Мы быстро ехали через центр, когда он, не переводя взгляда от дороги, протянул руку и вслепую сжал мою кисть. На мгновение прикрыл глаза и негромко заговорил:
— Донковцева выпустили. — Я сначала не поняла о ком он, а когда поняла, почувствовала, как внутри все оборвалось. — Два часа назад твой отец заходил домой, где Донковцев его уже ждал. Нанес ему три ножевых. Водитель твоего отца что-то забыл, то ли отдать, то ли сказать, зашел в дом вовремя. Донковцев не выжил, водителю спишем как самооборону. Люди, с которым сейчас виделся займутся этим. Твоего отца в первую горбольницу отвезли. Состояние тяжелое, еще оперируют. Кирилл там, поднимает на уши лучших спецов города. Сейчас сменят операционную бригаду, точнее, должны были уже сменить.

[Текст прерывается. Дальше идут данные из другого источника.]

-- ==== Sys2Proof/Laws/State.lean ====
section
/-!
SUPPORT. What each update of State leaves: one lemma for each field that an update does not touch, and for each part that it
reads back. All are used by simp.
-/

namespace Sys2Proof.Laws
open Sys2Proof Sys2Proof.Machine

@[simp] theorem setCore_cyc (s : State) (c : Nat) (x : Core) : (s.setCore c x).cyc = s.cyc := rfl
@[simp] theorem setCore_stage (s : State) (c : Nat) (x : Core) : (s.setCore c x).stage = s.stage := rfl
@[simp] theorem setCore_agenda (s : State) (c : Nat) (x : Core) : (s.setCore c x).agenda = s.agenda := rfl
@[simp] theorem setCore_cur (s : State) (c : Nat) (x : Core) : (s.setCore c x).cur = s.cur := rfl
@[simp] theorem setCore_rr (s : State) (c : Nat) (x : Core) : (s.setCore c x).rr = s.rr := rfl
@[simp] theorem setCore_nextId (s : State) (c : Nat) (x : Core) : (s.setCore c x).nextId = s.nextId := rfl
@[simp] theorem setCore_free (s : State) (c : Nat) (x : Core) : (s.setCore c x).free = s.free := rfl
@[simp] theorem setCore_mem (s : State) (c : Nat) (x : Core) : (s.setCore c x).mem = s.mem := rfl
@[simp] theorem setCore_memKey (s : State) (c : Nat) (x : Core) : (s.setCore c x).memKey = s.memKey := rfl
@[simp] theorem setCore_poison (s : State) (c : Nat) (x : Core) : (s.setCore c x).poison = s.poison := rfl
@[simp] theorem setCore_losses (s : State) (c : Nat) (x : Core) : (s.setCore c x).losses = s.losses := rfl
@[simp] theorem setCore_dies (s : State) (c : Nat) (x : Core) : (s.setCore c x).dies = s.dies := rfl
@[simp] theorem setCore_homes (s : State) (c : Nat) (x : Core) : (s.setCore c x).homes = s.homes := rfl
@[simp] theorem setCore_drams (s : State) (c : Nat) (x : Core) : (s.setCore c x).drams = s.drams := rfl
@[simp] theorem setCore_pavs (s : State) (c : Nat) (x : Core) : (s.setCore c x).pavs = s.pavs := rfl
@[simp] theorem setCore_ports (s : State) (c : Nat) (x : Core) : (s.setCore c x).ports = s.ports := rfl
@[simp] theorem setCore_images (s : State) (c : Nat) (x : Core) : (s.setCore c x).images = s.images := rfl
@[simp] theorem setCore_accts (s : State) (c : Nat) (x : Core) : (s.setCore c x).accts = s.accts := rfl
@[simp] theorem setCore_saved (s : State) (c : Nat) (x : Core) : (s.setCore c x).saved = s.saved := rfl
@[simp] theorem setCore_gangs (s : State) (c : Nat) (x : Core) : (s.setCore c x).gangs = s.gangs := rfl
@[simp] theorem setCore_reqs (s : State) (c : Nat) (x : Core) : (s.setCore c x).reqs = s.reqs := rfl
@[simp] theorem setCore_walks (s : State) (c : Nat) (x : Core) : (s.setCore c x).walks = s.walks := rfl
@[simp] theorem setCore_tmsgs (s : State) (c : Nat) (x : Core) : (s.setCore c x).tmsgs = s.tmsgs := rfl
@[simp] theorem setCore_tfills (s : State) (c : Nat) (x : Core) : (s.setCore c x).tfills = s.tfills := rfl
@[simp] theorem setCore_crsubs (s : State) (c : Nat) (x : Core) : (s.setCore c x).crsubs = s.crsubs := rfl
@[simp] theorem setCore_rops (s : State) (c : Nat) (x : Core) : (s.setCore c x).rops = s.rops := rfl
@[simp] theorem setCore_fab (s : State) (c : Nat) (x : Core) : (s.setCore c x).fab = s.fab := rfl
@[simp] theorem setCore_dev (s : State) (c : Nat) (x : Core) : (s.setCore c x).dev = s.dev := rfl
@[simp] theorem setCore_out (s : State) (c : Nat) (x : Core) : (s.setCore c x).out = s.out := rfl
@[simp] theorem setCore_answers (s : State) (c : Nat) (x : Core) : (s.setCore c x).answers = s.answers := rfl
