-- ==== Sys2Proof/Laws/PerInstr.lean ====
section
/-!
SUPPORT. Per-instruction families named in LAWS.json. Parcels: what the encoder writes of an operation is no more than three
parcels, and it writes none exactly for the device's events and host commands, which no stream executes (R29, R30).
-/

namespace Sys2Proof.Laws.Parcels

/-- The number of parcels of an operation, none for an event (R29, R30). -/
def Statement (i : Instr) : Prop :=
  (encode i).length ≤ 3 ∧ ((encode i = []) ↔ Machine.isEvent i = true)

theorem tile_len (maj : Nat) (o : TileF) : (encTile maj o).length = 3 := by
  unfold encTile
  split <;> rfl

theorem of_lengths {i : Instr} (n : Nat) (h : (encode i).length = n) (hn : n ≤ 3) (b : Bool)
    (hb : Machine.isEvent i = b) (hz : (n = 0) ↔ b = true) : Statement i := by
  refine ⟨by omega, ?_⟩
  rw [← List.length_eq_zero_iff, h, hb, hz]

Шок. Состояние спутанности сознания. Не осозновала себя и происходящее. Вообще. Меня швырнуло в ночь, произошедшую пятнадцать лет назад. В ад, который начал Донковцев. Предъявивший счет папе за пятнадцать лет строго режима. Ромка сжал до боли мои пальцы, это вроде бы прострелило, но ощущения канули в ураганном смерче полного смятения. Ужаса. Кошмара.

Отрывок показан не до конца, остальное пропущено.